**WHAT YOU ARE ASKED TO DO**.
Find every line in the records below that contains "from", and copy it.

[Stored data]
▽

/-- FRAME_FORWARD of a frame within the MTU that is not the device's own passes it on, and counts a datagram with a wrong checksum that
reaches the device; a frame with a wrong FCS counts and goes nowhere, and one beyond the MTU is dropped and counted. ADDRESS_AGE_OUT drops
an address not seen for 300 s. ARP for the
device's address, a solicitation for its link-local address and an echo request of at most 1,472 bytes, 100 in each second, are
answered. DISCOVER at port A takes the position, unless a session is open, is answered, with status 3 where an open session holds another
position, and is passed on with its hop count. ASSIGN is answered, from the new address, with its status and, where that is 0, sets the
MAC and IP addresses and the chain key and announces the addresses. What the device answers leaves from its present MAC address, with the
tag of what it answers, and is laid out as the header and the payload say (R24, R570-R572, R576-R580, R583, R585, R586; the order in which
answers and the forwarded frame leave is the model's choice, log entry 39, and so is a position beyond 32, log entry 106). -/
def Obligations.FramesAndAddressesAct : Prop :=
  (∀ (s : State) (p : Port) (f : EthFrame), s.boot.phase ≠ .reset → f.wellFormed = true → f.fcsOk = false →
    exec (.frameForward p f) s = .next (s.count .port (portNum p) 0x24)) ∧
  (∀ (s : State) (p : Port) (f : EthFrame), s.boot.phase ≠ .reset → f.wellFormed = true → f.fcsOk = true →
    let t := s.frameIn p f.src
    (t.rf .dev 0 0x183 15 0 < f.length → exec (.frameForward p f) s = .next (t.count .port (portNum p) 0x23) ∧
      (∀ target, target < 2 ^ 32 → exec (.arpRequest p f target) s = .next (t.count .port (portNum p) 0x23)) ∧
      (∀ target, target < 2 ^ 128 → exec (.neighbourSolicitation p f target) s = .next (t.count .port (portNum p) 0x23))) ∧
    (f.length ≤ t.rf .dev 0 0x183 15 0 → exec (.frameForward p f) s = .next
      (State.forwardOut (if f.badChecksum = true ∧ (f.dst = t.ownMac ∨ groupMac f.dst = true) then t.count .port (portNum p) 0x23 else t)
        p f))) ∧
  (∀ (t : State) (p : Port) (f : EthFrame), (f.dst = t.ownMac → t.forwardOut p f = t) ∧
    (f.dst ≠ t.ownMac → t.forwardOut p f =
      t.passFrame p 4 (.forward (otherPort p) f.src f.dst f.etherType f.length f.vlan f.payload))) ∧
  (∀ (s : State) (mac : Nat), mac < 2 ^ 48 → exec (.addressAgeOut mac) s = .next { s with net := { s.net with
    learned := s.net.learned.filter fun e => e.mac != mac || decide (s.clock + 100 ≤ e.seen + 300 * 10 ^ 9) } }) ∧
  (∀ (s : State) (p : Port) (f : EthFrame) (target : Nat), f.wellFormed = true → target < 2 ^ 32 →
    let t := (s.frameIn p f.src).forwardOut p f
    (s.frameIn p f.src).tooLong f.length = false → s.boot.phase = .running → t.reaches f.dst = true → t.ip4 ≠ 0 → target = t.ip4 →
    exec (.arpRequest p f target) s = .next (t.send p 3 (.arp p f.src target false f.vlan))) ∧
  (∀ (s : State) (p : Port) (f : EthFrame) (target : Nat), f.wellFormed = true → target < 2 ^ 128 →
    let t := (s.frameIn p f.src).forwardOut p f
    (s.frameIn p f.src).tooLong f.length = false → s.boot.phase = .running → t.reaches f.dst = true → target = linkLocal t.ownMac →
    exec (.neighbourSolicitation p f target) s = .next (t.send p 3 (.neighbour p f.src target true f.vlan))) ∧
  (∀ (s : State) (src : Source) (v6 : Bool) (id seq : Nat) (data : List Byte), src.wellFormed = true → id < 65536 → seq < 65536 →
    data.length ≤ 1472 →
    let t := s.frameIn src.port src.mac
    t.tooLong (data.length + if v6 then 48 else 28) = false → t.boot.phase = .running → (t.net.echoes.filter fun k => decide (t.clock < k + 10 ^ 9)).length < 100 →
    exec (.echoRequest src v6 id seq data) s = .next (State.send { t with net := { t.net with
      echoes := (t.net.echoes.filter fun k => decide (t.clock < k + 10 ^ 9)) ++ [t.clock] } } src.port 3 (.echo src v6 id seq data))) ∧
  (∀ (s : State) (f : EnumFrame), s.boot.phase = .running ∨ s.boot.phase = .bootRom → f.wellFormed = true → f.proto = 0xD5 →
    f.type = 1 → f.port = .a →
    let hops := (f.hops + 1) % 256
    let t := s.frameIn .a f.src
    let u := if t.anySession then t else { t with net := { t.net with position := hops } }
    let v := (if u.assigned then u else u.setWide .dev 0 0x180 2 u.ownMac)
    let v := v.sendEnum ⟨.a, f.src, f.vlan⟩ 0x02 hops (if t.anySession = true ∧ hops ≠ t.net.position then 3 else 0) v.replyPayload
    t.tooLong f.bytes.length = false →
    exec (.discover f) s = .next (v.passFrame .a 4 (.enum .b f.src f.dst f.vlan (f.bytes.set 4 (BitVec.ofNat 8 hops))))) ∧
  (∀ (s : State) (f : EnumFrame) (status : Nat), s.boot.phase = .running ∨ s.boot.phase = .bootRom → f.wellFormed = true →
    f.proto = 0xD5 → f.type = 3 →
    let t := s.frameIn f.port f.src
    let peer : Peer := ⟨f.port, f.src, f.vlan⟩
    t.tooLong f.bytes.length = false → f.dst = t.ownMac → f.payload.length = 57 → t.assignStatus f.payload = status →
    (status ≠ 0 → exec (.assign f) s = .next (t.sendEnum peer 0x04 f.hops status [])) ∧
    (status = 0 → ∀ pre ip4 len4 ip6 len6 key, assignParts f.payload = (pre, ip4, len4, ip6, len6, key) →
      let mac := pre * 2 ^ 24 + t.net.position
      let u := ((t.setWide .dev 0 0x180 2 mac).setWords .dev 0 0x181 [word ip4, word len4]).setWords .dev 0 0x182
        (wordsOf 4 ip6 ++ [word len6])
      let u := { u with net := { u.net with chainKey := some key } }
      let u := u.sendEnum peer 0x04 f.hops 0 []
      let u := (if ip4 = 0 then u else u.send f.port 3 (.arp f.port broadcastMac ip4 true none)).send f.port 3
        (.neighbour f.port 0x333300000001 (linkLocal mac) false none)
      exec (.assign f) s = .next (if ip6 = 0 then u else u.send f.port 3 (.neighbour f.port 0x333300000001 ip6 false none)))) ∧
  (∀ (s : State) (peer : Peer) (type hops status : Nat) (payload : List Byte), s.sendEnum peer type hops status payload =
    s.sendFrame peer.port 3 ⟨s.ownMac, false, .enum peer.port s.ownMac peer.mac peer.vlan
      ([BitVec.ofNat 8 0xD5, BitVec.ofNat 8 type] ++ bytesOf 2 payload.length ++ [BitVec.ofNat 8 hops,
        BitVec.ofNat 8 s.net.position] ++ bytesOf 2 status ++ payload)⟩) ∧
  (∀ (s : State) (p : Port) (k : Nat) (key : List Byte) (dst : Source) (udp kind session seq code ctl time : Nat) (body : List Word),
    s.send p k (rmp key dst udp kind session seq code ctl time body) =
      s.sendFrame p k ⟨s.ownMac, true, rmp key dst udp kind session seq code ctl time body⟩)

△

**YOUR SOLUTION**.
position, and is passed on with its hop count. ASSIGN is answered, from the new address, with its status and, where that is 0, sets the
MAC and IP addresses and the chain key and announces the addresses. What the device answers leaves from its present MAC address, with the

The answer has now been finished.